Immediately after the employee's medical disqualification ceases, the employer's
obligations under division (a) attach as if the employee had successfully completed
rehabilitation on that date. [PL 2017, c. 407, Pt. A, §109 (AMD).]
D. This subsection does not require an employer to take any disciplinary action against an
employee who refuses to submit to a test, receives a single or repeated confirmed positive result or
does not choose to participate in a rehabilitation program. This subsection is intended to set
minimum opportunities for an employee with a substance use problem to address the problem
through rehabilitation. An employer may offer additional opportunities, not otherwise in violation
of this subchapter, for rehabilitation or continued employment without rehabilitation. [PL 2017,
c. 407, Pt. A, §109 (AMD).]
[PL 2017, c. 407, Pt. A, §109 (AMD).]
3. Confidentiality.
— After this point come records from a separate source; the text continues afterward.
-- ==== Sys2Proof/Machine/Modes.lean ====
section
/-! DEFINITION. The Mode Controller: changes of mode (R2, R7, R8, R10, R11), resets (R13, R14), SLEEP (R12), the
end of loading (R5, R193), the end of a write as the MDC sees it (R11, R14), PVC silence (R187). -/

namespace Sys2Proof.Machine

/-! ### Changes of mode -/

/-- The EVU at a change of mode (R114, R115, R122). PARKED to WORKING and back is no entry from another mode, so the
fence terms are kept (DEDUCED, log 35). -/
def capsMode (old : PartMode) (s : State) : State :=
  match s.mdc.mode with
  | .parked | .working => if old = .parked ∨ old = .working then formCaps s else formCaps (enterFences s)
  | .halt | .closing => formCaps (disarmAll s)
  | .service | .start | .sleep => formCaps s

/-- The PLU at entry to CLOSING (R64). -/
def closePayload (s : State) : State := settleSummary s (closeOpenTruck (detectorReady s))

/-- The SVU at entry to CLOSING: METERS asked for, its timers stopped (R10, R165, R172). -/
def closeService (s : State) : State :=
  askSave .meters { s with svu.saveTimer := none, svu.reminderTimer := none, svu.entrySaveBegun := false }

/-- The blocks' entry actions of CLOSING after the EVU's, in the order of R10. -/
def closeBlocks (s : State) : State := closeToken (closeService (closePayload (closeEngines s)))

/-- The other blocks at a change of mode, after the EVU (R7, R10, R149). -/
def blocksMode (old : PartMode) (s : State) : State :=
  match s.mdc.mode with
  | .closing => closeBlocks s
  | .service => serviceLadder s
  | .parked | .working => if old = .halt then compareShutdown s else s
  | .start | .halt | .sleep => s

/-- The part mode set, with its notice; the ST silence timer runs in SERVICE only (R1, R2, R7, R8). -/
def setMode (m : PartMode) (s : State) : State :=
  notify .modeChange 0 (if m = .halt then .fault else .info) (some (modeCode m))
    { s with mdc.mode := m, mdc.stSilence := if m = .service then some s.now else none }

/-- A change of part mode (R2). MODE_CHANGE stands before the notices that the blocks raise on the change (DESIGN CHOICE,
log 41). -/
def enterMode (m : PartMode) (s : State) : State := blocksMode s.mdc.mode (capsMode s.mdc.mode (setMode m s))

/-- The mode of a part that is neither in SERVICE nor closing, by the lockout report (R8). -/
def modeByLockout (s : State) : PartMode := if s.mdc.lockout = .released then .working else .parked

/-- The mode that the calibration status allows (R5, R11). -/
def modeByCalibration (s : State) : PartMode := if s.mdc.calStatus = .valid then .parked else .halt

/-- PVC_SILENT arises (R187). -/
def raisePvcSilent (s : State) : State :=
  notify .pvcSilent 2 .warn none { s with lnc.pvcSilent := true }

/-- The save timer and the reminder timer start from 0 (R165, R172). -/
def startServiceTimers (s : State) : State :=
  { s with svu.saveTimer := some s.now, svu.reminderTimer := some s.now }

/-- The key-on return from CLOSING (R11, R165, R172, R187): a later CLOSING has an entry save of its own. A SLEEP that
is due but still waits for replies is due no longer (DESIGN CHOICE, log 21). -/
def returnFromClosing (s : State) : State :=
  let s := startServiceTimers
    (enterMode (modeByCalibration s) { s with mdc.sleepWait := none, svu.entrySaveBegun := false })
  if !s.lnc.pvcSilent && reached s.lnc.pvcTimer 500 s.now then raisePvcSilent s else s

/-! ### Resets and SLEEP -/

/-- The volatile state lost, no timer running: SLEEP (R12), or the part held without supply or in reset (R13).
The reset cause and the key state stay with the MDC. A frame in a controller is lost too (DESIGN CHOICE, log 40). -/
def loseVolatile (m : PartMode) (s : State) : State :=
  let l := s.lnc
  { s with
    mdc := .reset m s.mdc.cause s.mdc.keyState
    siu := .reset, gmu := .reset none, plu := .reset, evu := .reset none, eeu := .reset none, svu := .reset,
    rts := .reset, lnc := .reset none l.rateA l.rateB l.rateS }

/-- Entry to SLEEP (R12). -/
def enterSleep (s : State) : State := loseVolatile .sleep s

/-- The part held: a write in flight is cut short and the volatile state is lost. The mode field then means
nothing and stands at START (DESIGN CHOICE, log 4). -/
def holdPart (s : State) : State :=
  let s := loseVolatile .start (tearWrite s)
  { s with power.keyTimer := none }

/-- A reset whose event has this cause (R13, R14): every volatile record at its reset value, the links opened at
their stored rates with empty controllers (DESIGN CHOICE, log 40), grant 0 and the engine requests handed over,
MODE_CHANGE START queued. -/
def resetPart (cause : ResetCause) (s : State) : State :=
  let s := tearWrite s
  let t := some s.now
  let rates := Lnc.reset t (storedRate s.store 47) (storedRate s.store 48) (storedRate s.store 49)
  let first : EngineRequest := { ask := .none, speed := 0 }
  linkSettle (notify .modeChange 0 .info (some (modeCode .start))
    { s with
      power.keyTimer := none
      mdc := .reset .start (if s.clock.time.isNone then .backupLost else cause) s.power.keyLevel
      siu := .reset, gmu := .reset t, plu := .reset, evu := .reset t, eeu := .reset t, svu := .reset,
      rts := .reset
      lnc := { rates with txGrant := grantFrames .reset, txReq1 := some (.engineRequest .e1 first),
                          txReq2 := some (.engineRequest .e2 first) } })

/-! ### The end of a write -/

/-- The end of a write as the MDC takes it (R11, R14): in CLOSING, with nothing left to write, SLEEP or the
pending reset becomes due once the replies then waiting have been handed over; outside CLOSING a pending reset
becomes due at once. A reset once due stays due, whatever save is asked for meanwhile (DESIGN CHOICE, log 21). -/
def reportWriteEnd (s : State) : State :=
  let due := some s.lnc.replies.length
  if s.mdc.mode = .closing then
    if s.rts.pendingSave = [] then
      if s.mdc.resetPending then { s with mdc.resetPending := false, mdc.resetWait := due }
      else if s.mdc.resetWait.isSome then s
      else { s with mdc.sleepWait := due }
    else s
  else if s.mdc.resetPending then { s with mdc.resetPending := false, mdc.resetWait := due }
  else s

/-- The commit that a completed write carries, taken and answered (R101); a part in HALT whose calibration became
VALID goes to PARKED (R9). -/
def finishCommit (s : State) : State :=
  match s.rts.token.commit with
  | some c =>
    let s := takeCommitted c.subject s
    let s := if s.mdc.mode = .halt ∧ s.mdc.calStatus = .valid then enterMode .parked s else s
    answerCommit c (commitClears c s)
  | none => s

/-- A write completes (R194). -/
def writeDone (w : RegionWrite) (s : State) : State :=
  let s := completeWrite w { s with rts.inFlight := none }
  reportWriteEnd (if w.carriesCommit then finishCommit s else s)

/-- The commit that a failed write carries, answered (R102). -/
def abortCommit (s : State) : State :=
  match s.rts.token.commit with
  | some c => failCommit c s
  | none => s

/-- A write fails (R195). -/
def writeFailed (w : RegionWrite) (s : State) : State :=
  let s := failWrite w { s with rts.inFlight := none }
  reportWriteEnd (if w.carriesCommit then abortCommit s else s)

/-! ### Loading -/

/-- The content of a region at loading: its newer good bank's; none when the region is bad (R192). -/
def loaded {α : Type} (region : α → RegionContent) (b : Banks α) : Option α :=
  (newerGood region b).map fun i => (bankGet b i).content

/-- The banks after loading: the bank that supplied the region is known (R192). -/
def sourced {α : Type} (region : α → RegionContent) (b : Banks α) : Banks α := { b with source := newerGood region b }

/-- The store after loading. -/
def sourcedStore (x : Store) : Store :=
  { calibration := sourced .calibration x.calibration, settings := sourced .settings x.settings, fences := sourced .fences x.fences,
    items := sourced .items x.items, meters := sourced .meters x.meters, trucks := sourced .trucks x.trucks }

/-- A save asked for when a region is bad (R193). -/
def saveIfBad {α : Type} (region : α → RegionContent) (b : Banks α) (r : Region) (s : State) : State :=
  if (loaded region b).isNone then askSave r s else s

/-- The calibration status and block from the CALIBRATION region (R5, R193). -/
def loadCalibration (s : State) : State :=
  match loaded .calibration s.store.calibration with
  | some c => { s with rts.cal := c, mdc.calStatus := .valid }
  | none => { s with rts.cal := .default, mdc.calStatus := .invalid }

/-- The live fence state from the FENCES region; a bad region raises FENCE_DATA_LOST (R81, R86). -/
def loadFences (s : State) : State :=
  match loaded .fences s.store.fences with
  | some f => setTerms { s with evu.fences := f, evu.dataLost := false }
  | none => setTerms (notify .fenceDataLost 0 .fault none { s with evu.fences := .empty, evu.dataLost := true })

/-- The live settings from the SETTINGS region (R193). -/
def loadSettings (s : State) : State :=
  { s with eeu.settings := (loaded .settings s.store.settings).getD .default }

/-- The completed-truck list from the TRUCKS region, and the next truck number (R58, R79). -/
def loadTrucks (s : State) : State :=
  let l := (loaded .trucks s.store.trucks).getD []
  { s with plu.completed := l, plu.nextNumber := numberAfter l }

/-- The meters, remainders, day mark and violation counts from the METERS region; a bad region gives zeros and
METERS_LOST (R162, R167, R121). -/
def loadMeters (s : State) : State :=
  let c := (loaded .meters s.store.meters).getD .zero
  let s := { s with
    svu.loaded := true, svu.meters := c.meters, svu.fuelRem := c.fuelRem, svu.payloadRem := c.payloadRem,
    svu.slewRem := c.slewRem, svu.dayMark := c.dayMark,
    evu.monitors := perFnOf fun f => { perFnGet s.evu.monitors f with violations := perFnGet c.violations f } }
  if (loaded .meters s.store.meters).isNone then notify .metersLost 0 .warn none { s with svu.metersLost := true } else s

/-- The calendar at loading completion: an absent day mark takes a valid clock's value, else the comparison is
made (R168). -/
def loadCalendar (s : State) : State :=
  match s.svu.dayMark, s.clock.time with
  | none, some t => { s with svu.dayMark := some t }
  | none, none => s
  | some _, _ => compareCalendar s

/-- The item table from the ITEMS region; a bad region is EMPTY, with ITEMS_LOST (R169, R193). -/
def loadItems (s : State) : State :=
  match loaded .items s.store.items with
  | some t => { s with svu.items := t }
  | none => notify .itemsLost 0 .warn none { s with svu.items := Vector.replicate 32 none }

/-- The items evaluated and the summary formed (R169, R177). -/
def evaluateAll (s : State) : State := formSummary (evaluateItems (fun _ => true) s)

/-- The saves of bad regions, in the order of R193's table. -/
def saveBadRegions (s : State) : State :=
  saveIfBad .trucks s.store.trucks .trucks (saveIfBad .meters s.store.meters .meters (saveIfBad .items s.store.items .items
    (saveIfBad .settings s.store.settings .settings s)))

/-- The mode chosen at the end of loading (R5). -/
def chooseMode (s : State) : State :=
  match s.mdc.calStatus, s.mdc.keyState with
  | .invalid, .on => startServiceTimers (enterMode .halt s)
  | .invalid, .off => enterMode .closing (enterMode .halt s)
  | .valid, .on => startServiceTimers (enterMode .parked s)
  | .valid, .off => enterMode .closing s

/-- The end of loading (R5, R193): calibration first, then the owners, then the mode. The meters are set and the
pending sums applied before the items are evaluated and the lead is chosen (R164). -/
def finishLoading (s : State) : State :=
  let s := loadTrucks (loadSettings (loadFences (loadCalibration { s with store := sourcedStore s.store })))
  let s := evaluateAll (loadItems (loadCalendar (applySums (loadMeters s))))
  let s := chooseLead (applyEngineCount (saveBadRegions s))
  chooseMode (remind s)

end Sys2Proof.Machine
end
This subsection governs the use of information acquired by an employer in
the testing process.
A. Unless the employee or applicant consents, all information acquired by an employer in the
testing process is confidential and may not be released to any person other than the employee or
applicant who is tested, any necessary personnel of the employer and a provider of rehabilitation
or treatment services under subsection 2, paragraph C. This paragraph does not prevent:
(1) The release of this information when required or permitted by state or federal law, including
release under section 683, subsection 8, paragraph D; or
(2) The use of this information in any grievance procedure, administrative hearing or civil
action relating to the imposition of the test or the use of test results. [PL 1989, c. 536, §§1,
2 (NEW); PL 1989, c. 604, §§2, 3 (AFF).]
B. Notwithstanding any other law, the results of any substance use test required, requested or
suggested by any employer may not be used in any criminal proceeding. [PL 2017, c. 407, Pt.